A Looming $800 Billion Gap
Even after accounting for expected cost savings and productivity gains from AI, Bain projects an $800 billion annual shortfall. The gap underscores the pressure rapid AI adoption could place on global resources, as businesses, governments, and investors scramble to mobilize capital at record scale.
Key Challenges in Scaling AI
Bain’s analysis identifies three primary obstacles to sustainable AI growth:
- Power Supply: AI workloads consume massive energy resources, and grid capacity in many regions is insufficient.
- Supply Chains: Bottlenecks in semiconductors, cooling systems, and hardware infrastructure threaten to slow adoption.
- Regulation: Policymakers face the challenge of balancing innovation with oversight of AI ethics, sustainability, and cross-border data flows.
AI as Essential Infrastructure
“AI is on track to become as essential to global infrastructure as electricity or the internet,” the report notes, “but the economics of scaling remain daunting.”
Investment and Innovation Needed
To meet demand, analysts suggest a mix of public-private investment, new energy strategies, and more efficient AI architectures.
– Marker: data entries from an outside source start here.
/-- The trim a calibration window gives (R299): an offset, or a gain, whose quotient is open where m equals OFS. -/
def State.calResult (s : State) (l : Nat) (c : Calib) : Int × Int × State :=
  let e := rndDiv (c.eRef * 4194304) (s.fullScale l c.chan)
  let m := rndDiv c.sum c.n
  if c.kind = 0 then (m - e, m, s)
  else
    let d := m - s.mtrItemS l (2 + 2 * c.chan)
    if d = 0 then
      let (k, s) := s.draw
      ((Config.freeValue k).toInt, m, s)
    else (rndQuot (e * 1048576) d - 1048576, m, s)

/-- CALIBRATED (R299): the calibration window of a lane has its n samples. -/
def execCalibrated (l : Lane) (s : State) : Host.Outcome State Fault Refusal :=
  let l := l.val
  let s := s.begin
  match (s.meter l).calib with
  | none => .next s
  | some c =>
    if c.count < c.n then .next s
    else
      let (x, m, s) := s.calResult l c
      if 32767 < x.natAbs then .next (s.calFail l 1 stFieldRange).softAdvance
      else
        let s := (s.onMeter l (fun m => { m with calib := none })).put F.MTR_STAT_CAL_BUSY false l
        let s := s.putItem l (2 + 2 * c.chan + c.kind) x
        let s := if c.kind = 1 then s.putItem l 12 ((s.bay (bayOfLane l)).die / 4) else s
        let s := (s.put F.MTR_STAT_CAL_EVT true l).record 0x0907 (srcLane l) (2 * c.chan + c.kind)
        .next (s.finish (fun w => match w with | .calibrate k => k == l | _ => false) stOk (leInt32 x ++ leInt32 m)).softAdvance

/-! ### METER_READ (R451) -/

/-- The tracker bytes 64 to 96 of a lane record: an interval without a sample has no values, so they are open (R296). -/
def State.trackerBytes (s : State) (l : Nat) : List Byte × State :=
  let m := s.meter l
  let tail := leBytes 8 m.trkStart ++ leBytes 1 (m.trkEmpty.toNat + 2 * m.trkOver.toNat)
  if m.trkEmpty then
    let (a, s) := s.draw
    let (b, s) := s.draw
    let (c, s) := s.draw
    (leBytes 8 (Config.freeValue a).toNat ++ leBytes 8 (Config.freeValue b).toNat ++ leBytes 8 (Config.freeValue c).toNat ++ tail, s)
  else
    (leInt32 m.vMin ++ leInt32 m.vMax ++ leInt32 m.iMin ++ leInt32 m.iMax ++ leInt32 m.pMin ++ leInt32 m.pMax ++ tail, s)

/-- The readings of a run of counters, 64 bits each. -/
def State.readings (s : State) (c n : Nat) : List Byte :=
  (List.range n).foldl (fun a k => a ++ leBytes 8 (s.reading (c + k))) []

/-- The states of a run of counters, one byte each. -/
def State.ctrStates (s : State) (c n : Nat) : List Byte :=
  (List.range n).foldl (fun a k => a ++ leBytes 1 (s.ctr (c + k)).code) []

/-- METER_READ (R451, R296). -/
def execMeterRead (h : CmdHdr) (opts : Byte) (s : State) : Host.Outcome State Fault Refusal :=
  let trk := opts.getLsbD 0
  let l := h.tgt.toNat
  .next (s.dispatch { opcode := 0x38, issuers := .any, tgt := .laneOrDevice, needBuf := true,
                      minLen := if l = 0x100 then 192 else if trk then 104 else 64 } h fun s c =>
    if !s.flag F.NVM_STAT_RECOVERED then s.complete c stNvmBusy
    else if 4 ≤ opts.toNat ∨ (l = 0x100 ∧ trk) then s.complete c stFieldRange
    else if l = 0x100 then
      (s.writeBuf c (s.readings 288 16 ++ s.ctrStates 288 16 ++ leBytes 8 s.tb)).complete c stOk
    else
      let body := s.readings (6 * l) 6 ++ s.ctrStates (6 * l) 6 ++
        leBytes 1 (s.rd F.MTR_STAT_UNMET l + 2 * (s.acct l).toNat) ++ zeros 1 ++ leBytes 8 s.tb
      if !trk then (s.writeBuf c body).complete c stOk
      else
        let (t, s) := s.trackerBytes l
        let s := s.writeBuf c (body ++ fitBytes 40 t)
        let mine := (s.lane l).owner == some c.tenant || s.roleOf c.tenant == 2
        (if opts.getLsbD 1 && mine then s.onMeter l (fun m => m.trackFrom s.tb) else s).complete c stOk)

/-! ### The reference (R279 to R282) -/

/-- REF_SETTLED falls: 0x0901, and the accumulators of every lane halt (R281). -/
def State.refFalls (s : State) (sel : Nat) : State :=
  if !s.flag F.GLB_REF_REF_SETTLED then s
  else
    let s := (s.put F.GLB_REF_REF_SETTLED false).put F.GLB_REF_REF_LOST_EVT true
    (s.record 0x0901 srcDevice (if sel = 1 then 2 else 1)).haltAll

/-- The window of a reference source in mV (Table 12-2). -/
def refInside (sel mv : Nat) : Bool :=
  match sel with
  | 0 => !outside mv 1225 1275
  | 1 => !outside mv 1200 1300
  | _ => false

/-- REF_CHECK (R280): a check of the selected reference, in mV. -/
def execRefCheck (mv : BitVec 12) (s : State) : Host.Outcome State Fault Refusal :=
  let s := s.begin
  let sel := s.rd F.GLB_REF_REF_SEL
  if !s.refOn then .next s
  else
    let inside := refInside sel mv.toNat
    let s := s.put F.GLB_REF_REF_IN_WIN inside
    if inside then
      let run := match s.refRun with | some k => min (k + 1) 200 | none => 0
      let s := { s with refRun := some run, refOut := 0 }
      if run = 200 ∧ !s.flag F.GLB_REF_REF_SETTLED then
        let s := { s.put F.GLB_REF_REF_SETTLED true with refSeen := true }
        .next (s.record 0x0902 srcDevice 0).startAll.settle
      else .next s
    else
      let out := min (s.refOut + 1) 4
      let s := { s with refOut := out }
      if !s.flag F.GLB_REF_REF_SETTLED then .next { s with refRun := none }
      else if out = 4 then .next ({ s.refFalls sel with refRun := none }).settle
      else .next s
Without these measures, global AI growth risks stalling—or deepening inequality between regions that can finance expansion and those that cannot.
The Road Ahead
Bain concludes that while AI promises trillions in productivity gains, the true challenge lies in building and financing the systems to sustain it. As the report emphasizes, infrastructure—not algorithms—may be the deciding factor in AI’s future trajectory.